Add individual USGS project files to a directory

Description

Creates common project files like .gitignore, README.md. LICENSE.md, etc.#'

Usage

use_gitignore_usgs(home, additions = NULL, open = rlang::is_interactive())

use_readme_usgs(home, open = rlang::is_interactive())

use_readme_rmd_usgs(home, open = rlang::is_interactive())

use_license_usgs(home, open = rlang::is_interactive())

use_code_json_usgs(home, open = rlang::is_interactive())

use_disclaimer_provisional_usgs(home, open = rlang::is_interactive())

use_disclaimer_approved_usgs(home, open = rlang::is_interactive())

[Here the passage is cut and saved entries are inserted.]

theorem State.raise_reported (s : State) (e : ErrorCode) (op : Byte) : Reported s (s.raise e op) e.code op := by
  cases he : s.err
  · exact .inr ⟨he, State.raise_of_no_err he e op⟩
  · exact .inl ⟨he, State.raise_of_err he e op⟩

/-- The pending response of a report is 0 with the code. -/
theorem Reported.rsp {s t : State} {code op : Byte} (h : Reported s t code op) :
    t.rsp = some { data := 0#64, code := code } := by
  obtain ⟨-, rfl⟩ | ⟨-, rfl⟩ := h <;> rfl

/-- A report changes nothing but the latch and the response (R302). -/
theorem Reported.frame {s t : State} {code op : Byte} (h : Reported s t code op) :
    t = { s with err := t.err, errcode := t.errcode, errop := t.errop, rsp := t.rsp } := by
  obtain ⟨-, rfl⟩ | ⟨-, rfl⟩ := h <;> rfl

/-- A command whose response has a code other than 0 has reported some code, under its own opcode. -/
theorem exec_reported {i : Instr} {s t : State} {r : Response} (h : exec i s = .next t) (hr : t.rsp = some r)
    (hc : r.code ≠ codeNone) : ∃ code, Reported s t code i.op.code := by
  obtain ⟨he, -, rfl⟩ | ⟨-, e, rfl⟩ | ⟨-, u, d, rfl, -, -⟩ := exec_ended h
  · exact ⟨_, .inl ⟨he, rfl⟩⟩
  · exact ⟨_, State.raise_reported s e i.op.code⟩
  · cases hr
    exact absurd rfl hc

/-- The same for a command word: a decode error, too, is reported under the word's `OP` field (R108, R301). -/
theorem runCommand_reported {c : Command} {s t : State} {r : Response} (h : runCommand c s = .next t)
    (hr : t.rsp = some r) (hc : r.code ≠ codeNone) : ∃ code, Reported s t code c.op := by
  obtain ⟨e, -, rfl⟩ | ⟨i, hd, hi⟩ := runCommand_next h
  · exact ⟨_, State.raise_reported s _ c.op⟩
  · rw [← decode_op hd]
    exact exec_reported hi hr hc

/-! ### The obligations -/

/-- Settles O28: the frame of a report. -/
theorem errorsAreAllOrNothing : Obligations.ErrorsAreAllOrNothing := by
  unfold Obligations.ErrorsAreAllOrNothing
  intro c s t r h hr hc
  obtain ⟨code, hrep⟩ := runCommand_reported h hr hc
  rw [← hr]
  exact hrep.frame

/-- Settles O29: the two cases of a report, by `ERR` before the command. -/
theorem firstErrorIsLatched : Obligations.FirstErrorIsLatched := by
  unfold Obligations.FirstErrorIsLatched
  intro c s t r h hr hc
  obtain ⟨code, hrep⟩ := runCommand_reported h hr hc
  obtain rfl : { data := 0#64, code := code } = r := Option.some.inj (hrep.rsp.symm.trans hr)
  obtain ⟨he, rfl⟩ | ⟨he, rfl⟩ := hrep
  · exact ⟨rfl, by simp [he], fun _ => ⟨he, rfl, rfl⟩⟩
  · exact ⟨rfl, fun _ => ⟨rfl, rfl, rfl⟩, by simp [he]⟩

end Sys2Proof.Machine
end

section
/-! PROOFS. A step with `rst = 1` (spec/70_reset_and_hazards.md R341, with the reset values of R340). -/

namespace Sys2Proof.Machine

/-- With `rst = 1` a step clears the core, whatever the engine is doing and whatever response is pending (R341). -/
theorem step_of_rst {s : State} (h : s.host.rst = true) : step s = .next s.cleared := by
  simp [step, portStep, h]

/-- Settles O10: a cleared core is at its reset values with no response pending, and clearing leaves the host's side. -/
theorem resetAbandonsWhatIsInFlight : Obligations.ResetAbandonsWhatIsInFlight := by
  unfold Obligations.ResetAbandonsWhatIsInFlight
  intro s h
  exact ⟨s.cleared, step_of_rst h, atResetValues_cleared s, s.cleared_rsp, s.cleared_host⟩

end Sys2Proof.Machine
end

use_code_of_conduct_usgs(home, open = rlang::is_interactive())

use_contributing_usgs(home, repo_url = NULL, open = rlang::is_interactive())

use_changelog_usgs(home, open = rlang::is_interactive())

use_gitlab_mr_template_usgs(home, open = FALSE)

Arguments

home

chr, root directory of targets project. To use the current working directory, use ".".

additions

chr vector, other files/directories to be added to .gitignore

open

lgl; whether to open the file for interactive editing

repo_url

chr, URL to Git repository. If NULL (default) a generic URL will be provided as a link to the repository in CONTRIBUTING.md. Otherwise, the issue page for repo_url will be used as the link.

Value

NULL invisibly

Examples

tmp <- tempdir()

use_gitignore_usgs(home = tmp,
                   additions = c("excluded_file.R",
                                 "excluded_dir",
                                 "*excluded_pattern*"))
# here are the contents of the .gitignore:
cat(readLines(file.path(tmp,".gitignore")), sep = "\n")

unlink(tmp, recursive = TRUE, force = TRUE)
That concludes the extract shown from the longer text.